= Extreme Dreams with Ben Fogle =

British television series

Extreme Dreams is a reality TV programme made by the independent British production company Ricochet (creators of Supernanny, Living in the Sun and other series) and hosted by Ben Fogle. The premise behind the show is that deserving individuals are taken to unfamiliar and extreme environments and given the opportunity to participate in an adventure beyond their wildest dreams.

Participants are typically seeking a life-changing experience: a boost to improve their health, build their confidence, mend relationships or overcome past difficulties. For each programme four different teams are selected by a small panel comprising adventurers and a psychologist as well as Ben Fogle himself. Each team then travels with Ben to a different region of the world to undertake a challenging trek.

==First series (2006)==

Extreme Dreams aired on BBC2 at 6.30 p.m. from 18 September 2006.

Teams were chosen to travel to:

- Peru (episodes 1–5), to complete a trekking expedition to Choquequirao
- Guyana (episodes 6–10), to trek through the jungle to the Kaieteur Falls
- Tanzania (episodes 11–15), to climb Mount Kilimanjaro (5,895m), the highest peak in Africa
- Spitsbergen (episodes 16–20), a Norwegian island in the Arctic Ocean, to trek across glaciers to Temple Mountain

The Guyana trip was organised for Ricochet by Trekforce, an expedition company that was able to assist with planning, logistics and safety before and during the trek. The brief was for "a jungle destination that was remote, rarely visited and difficult to get to" but allowed the camera crews and production team to go about their everyday duties and did not compromise on safety issues.

==Second series (2008)==
Series Two aired on BBC2 at 6.30 p.m. from 14 January 2008. The teams of five participants for the second series were chosen by Ben Fogle in February 2007 in Wales, with input from explorer Benedict Allen, wildlife presenter Charlotte Uhlenbroek and psychologist Dr Cynthia McVey. The teams travelled to, respectively:

- Nepal, to trek to the sacred lakes of Panch Pokhari in Langtang National Park (one participant evacuated, four successful)
- Uganda, to climb the 4844m Mount Baker (two evacuated, three successful)
- Libya, to cross a section of the Sahara and reach the ancient city of Ghat (one denied a visa, one evacuated, three successful)
- Papua New Guinea, to cross the jungle to Salamoa Beach in Morobe Province on the east coast (all five successful)

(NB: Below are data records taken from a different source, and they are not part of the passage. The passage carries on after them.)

/-- The destination of an entry in flight. -/
def destOfCode (n : Nat) (pred : Bool) : Dest :=
  if pred then .pred (n % 8)
  else
    match classOf (BitVec.ofNat 9 n) with
    | .vreg k => .vreg k
    | .oreg k => .oreg k
    | .row k => .row k
    | .chan k => .chan k
    | .scalar k => .scalar k
    | _ => .none

/-- PATH of R363. -/
def Path.imageCode : Path → Nat
  | .none => 0 | .vector => 1 | .memory => 2 | .function => 3

/-- The latch path of a code. -/
def pathOfCode (n : Nat) : Path :=
  match n with
  | 1 => .vector | 2 => .memory | 3 => .function | _ => .none

/-- The address steps of a stopped bough (R166), which land on top of what is due with them, as scalar results. -/
def foldSteps (b : Bough) : List Result :=
  let plain := b.results.filter fun r => !r.isStep
  let steps := b.results.filter Result.isStep
  let reg (r : Result) : Nat := match r.dest with
    | .stepped n => n
    | _ => 0
  let last (n due : Nat) : DWord := (((plain.filter fun r => r.dest == .scalar n && r.due == due).getLast?).map (·.sval)).getD (b.sreg n)
  let sums := ((steps.map fun r => (reg r, r.due)).eraseDups).map fun x =>
    (x, (steps.filter fun r => reg r == x.1 && r.due == x.2).foldl (fun v r => v + r.sval) (last x.1 x.2))
  plain ++ sums.filterMap fun x =>
    (steps.find? fun r => reg r == x.1.1 && r.due == x.1.2).map fun r => { r with dest := .scalar x.1.1, sval := x.2 }

/-- Whether a result has done all that it is to do: a predicate that has entered its place in its due cycle (R26), which the image
does not hold. -/
def Result.entered (r : Result) : Bool :=
  r.latched && (match r.dest with
    | .pred _ => true
    | _ => false)

/-- A bough stopped before the bough cycle `at_` as its image takes it (R361): control registers written and flags raised by
what has issued stand in it; an enabled flag still to come is a trap that it keeps. -/
def Bough.settled (b : Bough) (fpen : Flags) (at_ : Nat) : Bough :=
  let xs := foldSteps b
  let b := { b with fflags := b.fflags ||| orFlags ((xs.filter fun r => decide (r.due < at_) || r.latched).map Result.flags) }
  let b := xs.foldl landCreg b
  let late := xs.filter fun r => decide (at_ ≤ r.due) && !r.latched
  let b := { b with fflags := b.fflags ||| orFlags (late.map Result.flags) }
  let pend : List PendTrap := b.pend ++ (late.filter fun r => enabledRaised fpen r.flags).map fun r =>
    { rank := 0, cause := Cause.fpException.code, tval := r.pc, frec := 0, seq := r.seq, from_ := r.due }
  { b with
    pend := pend.map fun p => { p with from_ := if p.from_ ≤ at_ then 0 else p.from_ - at_ + 1 }
    results := xs.filter fun r => !r.entered && (match r.dest with
      | .creg _ => false
      | .none => !r.latched && r.path != .none
      | _ => true) }
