/-- MSTAT (R465). -/
def Module.mstat (x : Module) : DWord :=
  BitVec.ofNat 64 (packFields [(x.mstate, 0, 4), (x.pstate, 4, 2), (bit01 x.throt, 6, 1), (x.fwErr.toNat, 8, 8), (x.eqLost, 16, 32)])

/-- A register of the control block as read. -/
def Module.readControl (x : Module) (off : Nat) : DWord :=
  match off with
  | 0x00 => x.mstat
  | 0x08 => BitVec.ofNat 64 (packFields [(x.preq.toNat, 0, 2), (x.compDis.toNat, 32, 24)])
  | 0x10 => x.fwAddr
  | 0x18 => x.fwLen
  | 0x20 => x.eqBase
  | 0x28 => x.eqCtl
  | 0x30 => BitVec.ofNat 64 x.eqWr
  | 0x38 => BitVec.ofNat 64 x.eqRd
  | 0x40 => x.lqAsid
  | 0x50 => x.parg
  | 0x58 => x.psave
  | 0x68 => x.hwin
  | _ => 0

/-- Whether the block of a register answers: the control block always, the others as the module's state lets them (R466, R470). -/
def Module.blockUp (x : Module) (r : RegName) : Bool :=
  match r with
  | .control _ => true
  | .trust _ => x.answers true
  | _ => x.answers false

/-- A register as the host reads it; a write-only one, one of a block that does not answer, and any other offset, reads zero
(R464). -/
def State.readRegister (s : State) (m offset : Nat) : DWord :=
  let x := s.module m
  if !x.blockUp (regAt m offset) then 0
  else
  match regAt m offset with
  | .control off => x.readControl off
  | .translation off =>
    (match off with
      | 0x00 => x.asel
      | 0x08 => BitVec.ofNat 64 (tgetD x.roots x.asel.toNat 0)
      | 0x10 => x.tiBase
      | 0x18 => x.tiLen
      | 0x28 => BitVec.ofNat 64 (packFields [(bit01 (!x.invals.isEmpty), 0, 1), (x.invals.length, 4, 4)])
      | _ => 0)
  | .port k off => if off = 0 then (s.link k).lctl else if off = 8 then (s.link k).lstat else if off = 0x10 then (s.link k).lcnt else 0
  | .beacon off => if off = 0 then x.bcfg else if off = 8 then x.btim else if off = 0x10 then x.bstat (s.die (32 * m)).lastSeq else 0
  | .trust off =>
    if off = 0 then x.tcfg
    else if off = 8 then s.tstat m
    else if 0x40 ≤ off && off < 0xC0 then
      let w := x.egress.toList.getD ((off - 0x40) / 16) (0, 0)
      if off % 16 = 0 then w.1 else w.2
    else 0
  | .record d off =>
    let y := s.die (32 * m + d)
    (match off with
      | 0x00 => y.logBase
      | 0x08 => y.logCtl
      | 0x10 => BitVec.ofNat 64 y.logWr
      | 0x18 => BitVec.ofNat 64 y.logRd
      | 0x20 => y.logStat
      | 0x28 => y.playBase
      | 0x30 => y.playLen
      | 0x38 => y.trBase
      | 0x40 => y.trCtl
      | 0x48 => BitVec.ofNat 64 y.trWr
      | 0x50 => y.trStat
      | 0x58 => y.dbgStop
      | _ => 0)
  | .telemetry d =>
    let y := s.die (32 * m + d)
    BitVec.ofNat 64 (packFields [(y.temp.toNat, 0, 16), (y.power.toNat, 16, 32)])
  | .coolant => Config.coolant m s.cc
  | .none => 0

end Sys2Proof.Machine
end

Subsequently, one member of each team was chosen to join Ben in pursuit of his own extreme dream, an ascent of Mount Roraima in Venezuela, location of Arthur Conan Doyle's 1912 adventure novel The Lost World which Ben cites as a childhood favourite. All four participants made it to the summit with Ben.

==Third series (2009)==
Fogle and his teams completed these expeditions in 2008, and Series Three aired on BBC2 at 6.30 p.m. from 12 January 2009.

- Ecuador, to the volcanic Chimborazo (none successful, one evacuated)
- Peru, to the Petroglyphs of Pusharo (four successful, one evacuated)
- Peru, to the Cotahuasi Canyon in search of the Incan city of Marpa
- Chile, across the Atacama Desert to Volcano Corona

==Criticism==
Extreme Dreams has received criticism in online forums for the apparently heightened drama of sometimes minor challenges, where everything that happens has to be perceived as "extreme". Critics have suggested that excessively dramatic presenting and selective editing are used to overemphasise the level of danger and difficulty. Evidence cited includes fictitious sandstorms where the adventurers' clothing is not blowing in the wind; fears of death being imminent and evacuation impossible when the footage is clearly filmed from a moving vehicle; a trek down a hillside on a clearly defined path, described as a dangerous trek through uncharted territory; small tumbles on the trail recalled as nearly fatal; and a misleading depiction of the level of isolation of the group. An episode in the third series claimed that a participant had run a marathon with a foot fracture that had not healed.

Conversely, the programme has also attracted criticism for apparently placing fragile or unfit individuals in real danger. Trekforce indicates on its website that the teams were safe and well at all times during the Guyana and Papua New Guinea expeditions. In a similar vein EWP clearly state the Libya Sahara trek involved a standard tourist programme although an abseil down a cliff was thrown in for extra drama.

== DVD ==
Series one of the show has been released on DVD by Acorn Media UK.